Il 12 luglio, 1966, Pelé e Garrincha hanno entrambi segnato per dare al Brasile una vittoria per 2-0 sulla Bulgaria a Goodison Park. Sarebbe stata la loro ultima partita insieme, qualcosa che nessuno avrebbe potuto prevedere in quel momento. Pelé aveva subito un fallo tale da privarlo della possibilità di partecipare alla partita successiva contro l'Ungheria, una partita che il Brasile ha perso 1-3. Questa è stata l'ultima partita di Garrincha.
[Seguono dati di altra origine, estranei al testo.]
/-- The pieces of the transfer that a member reads, from its next one (R230, R234). A request ends with an error only when
a piece touches the page (R231): a transfer read ahead of the one to be delivered next waits with its failing piece, and
with code STACK if that is what it met (R236). -/
def State.readPieces (c : Fin 8) (q : Scroll) (side : Fin 4) (stream m : Nat) (e : EdgeDesc) : Nat → State → State
  | 0, s => s
  | fuel + 1, s =>
    let y := (s.ctx c).member side.1 stream m
    let total := (e.lines + 63) / 64
    match y.cur with
    | none => s
    | some x =>
      if total ≤ x.piece then
        (s.modMember c side.1 stream m fun y => y.readDone x).modCtx c fun k => if e.kind = 1 then k.releaseUnits q else k
      else
        let addrs := (pieceLines e.lines x.piece).map fun i => e.lineAddr (y.baseOf e m) (x.seq - y.spanStart) i
        let region := (e.memberTile m).map regionOf
        let r := match (s.ctx c).forcedCode side.1 stream m x.seq x.piece with
          | some k => if k = 8 then State.readLines c q region addrs [] s else (PieceRead.fail k (addrs.headD 0), s)
          | none => if x.code = 4 then
              (PieceRead.fail 4 ((addrs.find? fun a => (s.ctx c).badLines.has (a / 64)).getD (addrs.headD 0)), s)
            else if e.kind = 1 then State.readWeights c q addrs [] s else State.readLines c q region addrs [] s
        match r with
        | (.done bs, s) =>
          let s := s.modMember c side.1 stream m fun y => { y with
            stop := .none
            cur := some { x with bytes := Memory.writeBytes x.bytes (4096 * x.piece) bs, piece := x.piece + 1 } }
          let s := if e.kind = 1 then
              s.modCtx c fun k => addrs.foldl (fun (k : Ctx) a => match q.layout? (fld a 36 16) with
                | some l => k.touched l (bitAt a 35) (fld a 0 35 / 65536) (stream, m, x.seq)
                | none => k) k
            else s
          State.readPieces c q side stream m e fuel s
        | (.stop k, s) => s.modMember c side.1 stream m fun y => { y with stop := k }
        | (.fail code a, s) =>
          if y.sentDown < x.seq then
            s.modMember c side.1 stream m fun y => { y with stop := .ahead, cur := some (if code = 4 then { x with code := 4 } else x) }
          else
          let s := (s.memError c code a ((s.ctx c).page q (pageOf a)).stack.1).errEntry c side.1 stream m x.seq x.piece code
          State.readPieces c q side stream m e fuel
            (s.modMember c side.1 stream m fun y => { y with cur := some (x.fail code total) })

/-- An inbound member goes on (R146, R230): marks, prefetch, then its transfer. -/
def State.goInbound (s : State) (c : Fin 8) (q : Scroll) (side : Fin 4) (stream m : Nat) (e : EdgeDesc) : State :=
  let y := ((s.ctx c).member side.1 stream m).takeArm e
  let s := s.modMember c side.1 stream m fun _ => y
  let halt := fun (s : State) (k : MemberStop) => s.modMember c side.1 stream m fun y => { y with stop := k }
  let s :=
    if y.cur.isSome then State.readPieces c q side stream m e 8 s
    else if y.atEnd e then halt s .unarmed
    else
      let (y', stop) := s.passMarks c e y y.next
      let s := s.modMember c side.1 stream m fun _ => { y' with advanced := y'.advanced || s.passedPhase c e y y' }
      match stop with
      | some k => halt s k
      | none =>
        if y.sentDown + e.prefetch ≤ y.next then halt s .ahead
        else if e.kind = 3 then
          match y.arrived with
          | [] => halt s .fabric
          | x :: rest => s.modMember c side.1 stream m fun y => ({ y with arrived := rest }).readDone x
        else
          let s := s.modMember c side.1 stream m fun y => { y with cur := some { seq := y.next }, stop := .none }
          State.readPieces c q side stream m e 8 (if e.kind = 1 then s.lookAhead c q side stream m e else s)
  let s := if e.kind = 2 then s.lookAhead c q side stream m e else s
  State.feed c side stream m 66 s
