/-- A new health score, and the request of a checkpoint that it may start (R401 to R403). -/
def State.healthScore (s : State) : State :=
  let h := s.health
  let now := s.healthTotals
  let history := ((Vector.ofFn fun i : Fin 5 => now[i] - h.last[i]) :: h.history).take 8640
  let pens := s.penalties history
  let total := pens.toList.sum
  let top := (pens.toList.zipIdx.foldl (fun (b : Nat × Nat) (e : Nat × Nat) => if b.1 < e.1 then (e.1, e.2 + 1) else b) (0, 0)).2
  let r := { h with history := history, last := now, pens := pens }.report (1000 - total)
  let scores := (r.score :: r.scores).take 7
  let slope := s.rfld Reg.ckpCtrl 10 10
  let fell := decide (slope < (scores.max?.getD 0) - r.score)
  let free := match h.sinceRequest with
    | some (t, sc) => decide (t + 600000000000 ≤ s.phys) || decide (r.score + slope ≤ sc)
    | none => true
  let thresh := s.rfld Reg.ckpCtrl 0 10
  let asks := (decide (r.score < thresh ∧ thresh ≤ h.score) || fell) && free
  let s := { s with health := { r with
    scores := scores
    top := if asks then top else r.top
    sinceRequest := if asks then some (s.phys, r.score) else r.sinceRequest } }
  if asks then (s.cause Reg.ckpCause 0).action 3 0 0xFFFF top else s

end Sys2Proof.Machine
end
Nell'ultima partita casalinga del Brasile contro il Portogallo, Pelé, che si era fatto male al ginocchio per tutto il torneo, ha strappato un legamento, ma doveva continuare, perché le sostituzioni erano consentite solo per infortunio al portiere.

Al re del calcio, seduto in quel camerino a Goodison Park dopo l'impotenza di zoppicare su una gamba sola, il calcio “ha smesso di essere un'arte, invece è diventata una vera guerra” ed era un campo di battaglia a cui pensava di non voler far parte; da qui la decisione affrettata di annunciare il suo ritiro internazionale. Ma sappiamo tutti come è andata a finire.